Both Voyager spacecrafts are constantly measuring solar wind as it fades away. One day soon they WILL find the place where the Sun’s last physical trace finally runs out.

Nube de Oort

And that cloud of snow balls is called the Oort cloud [which] extends out to 50,000 astronomical units. (…) This is the full extent of the Sun’s empire. The lightest gravitational touch, which retains a cloud of ice, enclosing the Sun in a colossal sphere. Beyond the Oort cloud, there is nothing.

Diagrama Hertzprung-Russell

The next thing you notice is that [stars] are actually coloured. (...) Astronomers have gazed upon a galaxy full of stars, at all stages of their lives. (…) They’ve meticulously charted the nearest 10,000 of them, and then arranged each according to its colour and brightness. What emerges is one of the most powerful and elegant tools in the whole of astronomy. The Hertzprung-Russell diagram.
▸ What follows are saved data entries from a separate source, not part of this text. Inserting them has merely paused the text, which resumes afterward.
theorem State.enterUp_sound (s : State) (p : Nat) (rate : Nat) (version : Nat) (tw : Nat) (off : Nat) (h_s : s.Sound) :
    (State.enterUp s p rate version tw off).Sound := by
  unfold State.enterUp
  repeat' first
    | with_reducible assumption
    | with_reducible refine sound_ite ?_ ?_
    | with_reducible refine sound_foldl (fun s a h => ?_) ?_
    | with_reducible refine State.setPort_sound _ _ _ ?_
    | with_reducible refine State.setFld_sound _ _ _ _ ?_
    | with_reducible refine State.follow_sound _ ?_
    | with_reducible refine State.lifeAdd_sound _ _ _ ?_

theorem State.choose_sound (s : State) (p : Nat) (t : Train) (h_s : s.Sound) :
    (State.choose s p t).Sound := by
  unfold State.choose
  repeat' first
    | with_reducible assumption
    | with_reducible refine State.setTrain_sound _ _ _ ?_
    | with_reducible refine State.trainFail_sound _ _ ?_
    | split

theorem execRateMeasurementEnd_sound (port : Nat) (s : State) (h_s : s.Sound) :
    NextSound (execRateMeasurementEnd port s) := by
  unfold execRateMeasurementEnd
  repeat' first
    | with_reducible assumption
    | with_reducible refine sound_ite ?_ ?_
    | with_reducible refine onUnit_sound _ _ ?_
    | with_reducible refine State.at_sound _ _ ?_
    | with_reducible refine State.choose_sound _ _ _ ?_
    | with_reducible refine State.testRate_sound _ _ _ _ ?_
    | dsimp only [Out.at]
    | split

theorem State.finishTraining_sound (s : State) (p : Nat) (t : Train) (h_s : s.Sound) :
    (State.finishTraining s p t).Sound := by
  unfold State.finishTraining
  repeat' first
    | with_reducible assumption
    | with_reducible refine State.enterUp_sound _ _ _ _ _ _ ?_
    | with_reducible refine State.setFld_sound _ _ _ _ ?_
    | with_reducible refine State.setTrain_sound _ _ _ ?_
    | (lift_lets; intro s1; clear_value s1)
    | dsimp only [Out.at]
    | split

theorem execFrameSend_sound (port : Nat) (s : State) (h_s : s.Sound) :
    NextSound (execFrameSend port s) := by
  unfold execFrameSend
  repeat' first
    | with_reducible assumption
    | with_reducible refine sound_ite ?_ ?_
    | with_reducible refine onUnit_sound _ _ ?_
    | with_reducible refine State.sendEth_sound _ _ ?_
    | with_reducible refine State.sendReplay_sound _ _ ?_
    | with_reducible refine State.sendData_sound _ _ ?_
    | with_reducible refine State.emit_sound _ _ _ _ _ _ _ ?_
    | with_reducible refine State.setPort_sound _ _ _ ?_
    | with_reducible refine State.finishTraining_sound _ _ _ ?_
    | dsimp only [Out.at]
    | split

theorem execTrainFrame_sound (port : Nat) (lane : Nat) (body : List Byte) (s : State) (h_s : s.Sound) :
    NextSound (execTrainFrame port lane body s) := by
  unfold execTrainFrame
  repeat' first
    | with_reducible assumption
    | with_reducible refine sound_ite ?_ ?_
    | with_reducible refine onUnit_sound _ _ ?_
    | with_reducible refine State.setReg_sound _ _ _ ?_
    | with_reducible refine State.trainFail_sound _ _ ?_
    | with_reducible refine State.beginRates_sound _ _ _ ?_
    | with_reducible refine State.setTrain_sound _ _ _ ?_
    | with_reducible refine State.finishTraining_sound _ _ _ ?_
    | (lift_lets; intro s1; clear_value s1)
    | dsimp only [Out.at]
    | split

theorem execTrainTimeout_sound (port : Nat) (s : State) (h_s : s.Sound) :
    NextSound (execTrainTimeout port s) := by
  unfold execTrainTimeout
  repeat' first
    | with_reducible assumption
    | with_reducible refine onUnit_sound _ _ ?_
    | with_reducible refine State.trainFail_sound _ _ ?_
    | with_reducible refine State.at_sound _ _ ?_
    | split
This diagram allows astronomers to predict the history and evolution of stars, and in particular the future life of our sun. (…)

Final del sol

Eventually, the fuel will run out, and its core will collapse. Then something remarkable will happen. The sun’s outer layers will expand, and its colour will shift. Mercury will be little more than a memory as it is engulfed by the expanding red Sun. (…) our own planet’s prospects are dim. (...) For a few brief instants it will be 2000 times as bright as it is now, but that won’t last for long, eventually it will shed its outer layers and all that will be left will be its cooling core, a faint cinder that will glow, well... pretty much until the end of time.